Пьер невольно следил за тем порядком, который чуть не погубил его, и замечал, как этот порядок понемногу ослабевал и исчезал, вероятно под влиянием каких-нибудь внешних причин. В одно и то же время, вероятно увлеченные общим примером и уничтожением награбленного, даже караульные солдаты стали отнимать у пленных одежду (и с Пьера сняли сапоги и штаны, заменив только последние арестантскими),[147] стали хуже гораздо кормить, давали кроме хлеба только огурцы и изредка требуху (под конец и ее заменили кониной) и в то же время слышались пушечные выстрелы где-то недалеко. Но главный признак для Пьера состоял в том, что прежде словоохотливые караульные рассказывали Пьеру кое-что об общем ходе дел, говорили о завоевании Петербурга, о зимовке в Москве, о богатствах, которые найдены, а теперь или молчали, или сердились, когда Пьер спрашивал их об общем ходе дел.
В последних числах сентября приходил в балаган француз, спрашивая, здесь ли Пьер Безухов, но на вопрос Пьера, для чего ему это нужно было, ничего не мог ответить. Это посещение француза тревожило Пьера; то ему казалось, что это означала хорошее, то — дурное.
—————
Было 1-ое октября, Покров. Утро было ясное. В Новодевичьем монастыре звонили к обедне. Пьер стоял у двери балагана и смотрел вокруг себя. Одеяние Пьера состояло теперь из грязной, продранной рубашки,[148] единственном остатке его прежнего платья, солдатских порток, завязанных веревочками на щиколотках босых ног[149] по совету Платона Каратаева, кафтана и старой мужицкой шапки.[150] Пьер физически[151] очень изменился. Он похудел значительно, особенно в лице, и не казался уже толстым, но в плечах его и во всем стане была видна та сила, которая была наследственна в их породе. Волоса его, которые он носил всегда прежде под гребенку, за месяц плена отросли и курчавились шапкой так же, как волоса его отца. Борода и усы обросли нижнюю часть лица, и в глазах, хотя и ввалившихся, был блеск и ясность, которых никогда не было прежде.[152]
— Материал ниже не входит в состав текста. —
-- ==== Sys2Proof/Config.lean ====
section
/-! DEFINITION. The fixed sizes of the part (00_scope.md, "Capacities") and the free values: constants with no body
for what the manual does not state. Nothing can be proved of a free value. -/

namespace Sys2Proof.Config

/-- Frames in a port's outbound queue (R169). -/
abbrev queueFrames : Nat := 32
/-- An ALARM RESYNC is served when a queue holds this many entries or fewer (R176). -/
abbrev resyncEntries : Nat := 16
/-- Held call records (R72). -/
abbrev callRecords : Nat := 64
/-- Held incidents (R73). -/
abbrev incidentRecords : Nat := 16
/-- Segments in one incident (R73). -/
abbrev incidentSegments : Nat := 8
/-- Stamps in one arrival list (R81). -/
abbrev arrivalStamps : Nat := 16
/-- Plans held at once (R90). -/
abbrev planSlots : Nat := 8
/-- Segments in a plan's region (R95). -/
abbrev regionSegments : Nat := 32
/-- Rings of a plan (R95). -/
abbrev planRings : Nat := 4
/-- Distinct valves on all lists of a plan (R90). -/
abbrev planValves : Nat := 64
/-- Shared holds of one valve (R8). -/
abbrev sharedHolds : Nat := 7
/-- General alarm records (R156). -/
abbrev generalAlarms : Nat := 127
/-- The inter-byte gap in milliseconds (R172). -/
abbrev gapMs : Nat := 21

/-- FREE VALUE (notes/assumptions/20.md): a one-byte count field whose count is above 255. -/
opaque wideCount : Nat → BitVec 8
/-- FREE VALUE (notes/assumptions/21.md): the rank shown for a valve of an INFEASIBLE plan's close list, which was
never ranked. -/
opaque unrankedRank : Nat → BitVec 8
/-- FREE VALUE (notes/assumptions/22.md): the cause byte of an OUTAGE NOTICE whose record changed in a way that none
of the nine causes of R154 names. It is applied to the model's count of events. -/
opaque unlistedOutageCause : Nat → BitVec 8
/-- FREE VALUE (notes/assumptions/23.md): the marker of a page of an incident's calls, for which R185 names none. It
is applied to the model's count of events. -/
opaque callsPageMarker : Nat → BitVec 32

/-- FREE VALUE (notes/assumptions/24.md): a band state that R28 does not settle, since the active limits are not in order
(a table that START has not checked). It is applied to the model's count of events and to the place in the rule. -/
opaque openBand : Nat → Nat → Fin 5

/-- FREE VALUE (notes/assumptions/46.md): the cause that a PLAN NOTICE or the SUMMARY of READ PLAN carries where the manual
has the cause field filled and names no cause, as its place in the list of R181. It is applied to the model's count of events
and the plan's number. -/
opaque unstatedPlanCause : Nat → Nat → Fin 23

/-- FREE VALUE (notes/assumptions/53.md): what the SUMMARY of READ PLAN adds for the plan's final order records, which R111 has
readable there and for which R184 gives no place; it may be nothing. It is applied to the bytes of the records. -/
opaque planOrderBytes : List (BitVec 8) → List (BitVec 8)

end Sys2Proof.Config
end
Пьер думал о том, что значило это осведомление о нем француза, и различные мечтания о том, как его отпустят и как он уедет из Москвы и заживет по-новому, — представлялись ему. Все мечтания его стремились к тому времени, когда он будет свободен. Ему казалось, что он был очень несчастлив.[153] А между тем впоследствии и во всю свою жизнь Пьер с восторгом думал и говорил об этом месяце плена и со слезами в душе думал о том, что никогда не возвратятся те сильные и радостные ощущения и то спокойствие душевное, которое он испытывал в[154] это время.[155]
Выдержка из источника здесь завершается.